(Material for this task)
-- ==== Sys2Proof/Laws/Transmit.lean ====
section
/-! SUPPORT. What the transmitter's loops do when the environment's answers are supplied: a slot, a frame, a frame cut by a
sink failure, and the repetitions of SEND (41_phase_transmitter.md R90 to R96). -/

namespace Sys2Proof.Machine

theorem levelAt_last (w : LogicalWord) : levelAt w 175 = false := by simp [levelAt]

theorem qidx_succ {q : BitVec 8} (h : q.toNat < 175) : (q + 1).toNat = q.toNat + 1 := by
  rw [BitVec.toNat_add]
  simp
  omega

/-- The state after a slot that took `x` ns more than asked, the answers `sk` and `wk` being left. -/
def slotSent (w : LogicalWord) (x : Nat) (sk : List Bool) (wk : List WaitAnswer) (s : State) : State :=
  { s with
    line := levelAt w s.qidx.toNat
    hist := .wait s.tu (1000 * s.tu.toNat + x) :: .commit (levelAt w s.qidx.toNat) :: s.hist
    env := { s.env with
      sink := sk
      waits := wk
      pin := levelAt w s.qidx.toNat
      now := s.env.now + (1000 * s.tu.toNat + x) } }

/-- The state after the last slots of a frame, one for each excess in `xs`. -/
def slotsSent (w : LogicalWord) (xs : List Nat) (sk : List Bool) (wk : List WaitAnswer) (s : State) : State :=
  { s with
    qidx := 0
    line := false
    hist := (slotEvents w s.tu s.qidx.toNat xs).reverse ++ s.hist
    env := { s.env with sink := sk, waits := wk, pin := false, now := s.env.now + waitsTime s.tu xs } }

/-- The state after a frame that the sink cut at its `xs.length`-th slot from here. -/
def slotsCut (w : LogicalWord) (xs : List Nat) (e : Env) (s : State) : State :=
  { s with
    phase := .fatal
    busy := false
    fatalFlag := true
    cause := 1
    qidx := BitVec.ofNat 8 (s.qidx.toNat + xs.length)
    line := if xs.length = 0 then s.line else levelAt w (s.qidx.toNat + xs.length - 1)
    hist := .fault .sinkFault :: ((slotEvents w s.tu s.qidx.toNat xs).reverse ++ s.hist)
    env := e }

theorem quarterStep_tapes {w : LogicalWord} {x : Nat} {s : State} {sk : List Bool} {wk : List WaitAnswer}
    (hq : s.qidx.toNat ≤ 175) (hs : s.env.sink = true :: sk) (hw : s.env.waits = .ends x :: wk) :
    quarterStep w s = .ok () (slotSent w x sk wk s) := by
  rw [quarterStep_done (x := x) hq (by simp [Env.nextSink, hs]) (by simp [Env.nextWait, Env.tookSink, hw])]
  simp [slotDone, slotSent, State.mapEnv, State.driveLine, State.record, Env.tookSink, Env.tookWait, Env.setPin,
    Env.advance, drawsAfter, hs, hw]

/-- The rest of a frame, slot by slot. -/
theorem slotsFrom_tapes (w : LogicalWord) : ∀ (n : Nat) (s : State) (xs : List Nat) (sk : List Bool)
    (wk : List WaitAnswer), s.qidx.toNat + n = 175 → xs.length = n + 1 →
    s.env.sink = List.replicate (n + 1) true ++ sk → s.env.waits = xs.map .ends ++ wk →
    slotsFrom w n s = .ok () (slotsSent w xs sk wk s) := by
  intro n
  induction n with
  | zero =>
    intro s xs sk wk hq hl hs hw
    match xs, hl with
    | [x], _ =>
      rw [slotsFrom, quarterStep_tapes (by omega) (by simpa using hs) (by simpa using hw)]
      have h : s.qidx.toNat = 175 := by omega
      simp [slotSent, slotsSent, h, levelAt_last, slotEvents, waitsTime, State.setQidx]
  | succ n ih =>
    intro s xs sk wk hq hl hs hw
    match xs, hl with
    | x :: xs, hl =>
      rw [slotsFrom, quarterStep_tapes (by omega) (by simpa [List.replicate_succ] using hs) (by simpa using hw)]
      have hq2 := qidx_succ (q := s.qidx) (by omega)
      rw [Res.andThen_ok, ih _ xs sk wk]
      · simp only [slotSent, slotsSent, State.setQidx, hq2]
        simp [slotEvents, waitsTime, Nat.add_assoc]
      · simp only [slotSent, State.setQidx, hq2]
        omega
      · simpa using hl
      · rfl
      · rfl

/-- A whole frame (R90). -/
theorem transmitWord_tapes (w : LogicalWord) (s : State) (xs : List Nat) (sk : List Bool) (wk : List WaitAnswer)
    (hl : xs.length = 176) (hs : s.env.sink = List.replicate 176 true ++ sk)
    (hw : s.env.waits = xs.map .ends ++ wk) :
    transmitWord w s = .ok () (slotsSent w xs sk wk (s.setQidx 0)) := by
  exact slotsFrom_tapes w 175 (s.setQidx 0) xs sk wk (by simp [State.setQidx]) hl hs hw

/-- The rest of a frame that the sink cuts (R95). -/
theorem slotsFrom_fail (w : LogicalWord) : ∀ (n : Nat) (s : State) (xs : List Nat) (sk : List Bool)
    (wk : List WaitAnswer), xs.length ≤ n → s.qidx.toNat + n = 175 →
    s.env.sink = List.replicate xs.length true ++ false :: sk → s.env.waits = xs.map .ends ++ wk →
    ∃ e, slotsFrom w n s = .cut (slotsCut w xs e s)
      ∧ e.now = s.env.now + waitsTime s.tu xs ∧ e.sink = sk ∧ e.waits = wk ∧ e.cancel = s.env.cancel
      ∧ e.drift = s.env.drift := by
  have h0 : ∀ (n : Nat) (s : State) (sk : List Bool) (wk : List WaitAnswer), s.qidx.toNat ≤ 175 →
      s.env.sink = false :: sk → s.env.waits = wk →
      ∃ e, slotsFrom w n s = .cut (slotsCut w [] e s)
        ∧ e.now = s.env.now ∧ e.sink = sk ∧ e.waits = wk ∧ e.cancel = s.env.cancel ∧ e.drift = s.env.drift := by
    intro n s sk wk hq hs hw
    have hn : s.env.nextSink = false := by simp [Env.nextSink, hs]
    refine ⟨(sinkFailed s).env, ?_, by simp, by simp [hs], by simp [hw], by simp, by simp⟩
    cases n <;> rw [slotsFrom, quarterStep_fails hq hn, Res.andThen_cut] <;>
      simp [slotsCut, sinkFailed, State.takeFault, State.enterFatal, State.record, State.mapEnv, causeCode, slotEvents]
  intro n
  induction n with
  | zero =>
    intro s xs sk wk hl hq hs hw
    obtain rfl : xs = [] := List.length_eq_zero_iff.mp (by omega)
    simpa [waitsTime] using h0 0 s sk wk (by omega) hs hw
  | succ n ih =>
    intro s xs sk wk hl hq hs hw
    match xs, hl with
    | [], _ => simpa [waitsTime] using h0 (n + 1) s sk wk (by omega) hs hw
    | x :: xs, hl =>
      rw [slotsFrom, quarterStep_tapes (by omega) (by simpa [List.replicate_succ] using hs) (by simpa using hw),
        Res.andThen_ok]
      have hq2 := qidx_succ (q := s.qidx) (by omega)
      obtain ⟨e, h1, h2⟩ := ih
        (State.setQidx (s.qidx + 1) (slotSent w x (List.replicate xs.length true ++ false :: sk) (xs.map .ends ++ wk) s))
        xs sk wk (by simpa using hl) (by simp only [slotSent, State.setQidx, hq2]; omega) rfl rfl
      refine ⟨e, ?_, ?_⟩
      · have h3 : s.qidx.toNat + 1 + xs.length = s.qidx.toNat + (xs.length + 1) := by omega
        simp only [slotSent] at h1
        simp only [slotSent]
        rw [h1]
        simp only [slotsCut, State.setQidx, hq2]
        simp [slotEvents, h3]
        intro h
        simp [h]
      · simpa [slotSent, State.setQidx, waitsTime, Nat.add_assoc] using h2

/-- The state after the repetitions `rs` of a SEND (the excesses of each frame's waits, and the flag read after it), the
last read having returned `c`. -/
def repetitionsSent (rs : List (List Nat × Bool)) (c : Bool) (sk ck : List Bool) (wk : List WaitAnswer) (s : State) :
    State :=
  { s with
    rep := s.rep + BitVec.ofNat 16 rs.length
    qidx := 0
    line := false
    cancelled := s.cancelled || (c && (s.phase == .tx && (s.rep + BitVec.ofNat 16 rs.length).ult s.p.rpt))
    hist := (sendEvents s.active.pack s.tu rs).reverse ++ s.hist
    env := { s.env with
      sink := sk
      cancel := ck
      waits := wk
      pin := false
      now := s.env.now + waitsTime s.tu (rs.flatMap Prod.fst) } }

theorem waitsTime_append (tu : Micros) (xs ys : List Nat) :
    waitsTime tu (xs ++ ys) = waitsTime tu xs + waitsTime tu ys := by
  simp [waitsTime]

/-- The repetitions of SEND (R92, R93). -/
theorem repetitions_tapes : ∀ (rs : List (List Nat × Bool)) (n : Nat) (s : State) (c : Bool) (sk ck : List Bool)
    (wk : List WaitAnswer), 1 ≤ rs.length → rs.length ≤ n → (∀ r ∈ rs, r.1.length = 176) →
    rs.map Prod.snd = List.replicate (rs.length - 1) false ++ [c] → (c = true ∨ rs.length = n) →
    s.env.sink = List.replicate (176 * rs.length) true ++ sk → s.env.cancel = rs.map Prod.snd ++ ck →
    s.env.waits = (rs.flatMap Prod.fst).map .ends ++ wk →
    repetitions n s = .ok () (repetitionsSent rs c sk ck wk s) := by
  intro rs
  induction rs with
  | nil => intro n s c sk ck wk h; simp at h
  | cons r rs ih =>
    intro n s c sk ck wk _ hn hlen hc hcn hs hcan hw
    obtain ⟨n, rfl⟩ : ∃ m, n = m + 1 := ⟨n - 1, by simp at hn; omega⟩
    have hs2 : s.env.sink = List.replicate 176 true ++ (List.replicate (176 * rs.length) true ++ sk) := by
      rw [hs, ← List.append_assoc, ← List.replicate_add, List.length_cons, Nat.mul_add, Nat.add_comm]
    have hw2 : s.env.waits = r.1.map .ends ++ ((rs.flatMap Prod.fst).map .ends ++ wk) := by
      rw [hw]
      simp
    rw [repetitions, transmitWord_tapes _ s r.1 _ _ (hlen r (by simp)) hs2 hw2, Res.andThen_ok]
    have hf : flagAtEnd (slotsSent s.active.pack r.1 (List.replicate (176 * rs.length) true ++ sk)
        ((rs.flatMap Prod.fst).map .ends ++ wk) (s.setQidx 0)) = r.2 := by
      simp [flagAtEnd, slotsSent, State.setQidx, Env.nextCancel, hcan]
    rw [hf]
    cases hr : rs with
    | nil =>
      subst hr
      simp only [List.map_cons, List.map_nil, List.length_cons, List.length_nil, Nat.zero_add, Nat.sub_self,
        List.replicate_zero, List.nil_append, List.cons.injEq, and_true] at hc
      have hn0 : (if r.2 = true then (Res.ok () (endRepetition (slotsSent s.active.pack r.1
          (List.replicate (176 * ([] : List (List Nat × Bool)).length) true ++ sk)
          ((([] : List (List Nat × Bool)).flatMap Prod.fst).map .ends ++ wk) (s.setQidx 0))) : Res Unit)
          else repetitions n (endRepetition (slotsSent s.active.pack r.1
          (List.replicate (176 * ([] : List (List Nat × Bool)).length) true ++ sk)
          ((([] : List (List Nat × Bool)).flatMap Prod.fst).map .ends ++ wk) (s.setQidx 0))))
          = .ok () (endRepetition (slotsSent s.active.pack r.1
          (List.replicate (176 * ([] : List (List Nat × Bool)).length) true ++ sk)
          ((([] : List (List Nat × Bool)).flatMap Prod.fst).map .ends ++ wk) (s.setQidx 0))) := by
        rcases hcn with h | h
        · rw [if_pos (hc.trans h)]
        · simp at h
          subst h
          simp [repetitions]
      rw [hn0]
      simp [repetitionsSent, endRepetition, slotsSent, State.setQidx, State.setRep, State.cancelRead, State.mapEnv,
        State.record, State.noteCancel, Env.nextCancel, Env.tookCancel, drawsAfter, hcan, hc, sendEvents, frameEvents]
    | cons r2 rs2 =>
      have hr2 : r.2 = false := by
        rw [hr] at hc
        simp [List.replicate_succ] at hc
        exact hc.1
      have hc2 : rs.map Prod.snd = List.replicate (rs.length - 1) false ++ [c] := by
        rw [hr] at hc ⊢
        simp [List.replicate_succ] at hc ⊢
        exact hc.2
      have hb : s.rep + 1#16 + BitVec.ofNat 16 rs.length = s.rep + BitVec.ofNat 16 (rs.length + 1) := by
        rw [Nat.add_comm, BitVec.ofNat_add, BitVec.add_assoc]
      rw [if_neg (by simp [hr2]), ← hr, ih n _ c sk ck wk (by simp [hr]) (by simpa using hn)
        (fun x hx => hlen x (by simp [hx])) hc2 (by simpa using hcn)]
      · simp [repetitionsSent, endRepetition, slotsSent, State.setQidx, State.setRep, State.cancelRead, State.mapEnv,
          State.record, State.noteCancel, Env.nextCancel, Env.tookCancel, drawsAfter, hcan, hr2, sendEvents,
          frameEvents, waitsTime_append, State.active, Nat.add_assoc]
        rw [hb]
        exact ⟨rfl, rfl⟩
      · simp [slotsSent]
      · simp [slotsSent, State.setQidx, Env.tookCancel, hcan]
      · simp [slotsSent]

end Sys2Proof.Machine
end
(End Material for this task)
Task goal - Look above for the line holding "frame cut by a" and the line holding "namespace Sys2Proof.Machine", then output exactly those two lines and every line between them, nothing more.

Answer to this exercise -
/-! SUPPORT. What the transmitter's loops do when the environment's answers are supplied: a slot, a frame, a frame cut by a
sink failure, and the repetitions of SEND (41_phase_transmitter.md R90 to R96). -/

namespace Sys2Proof.Machine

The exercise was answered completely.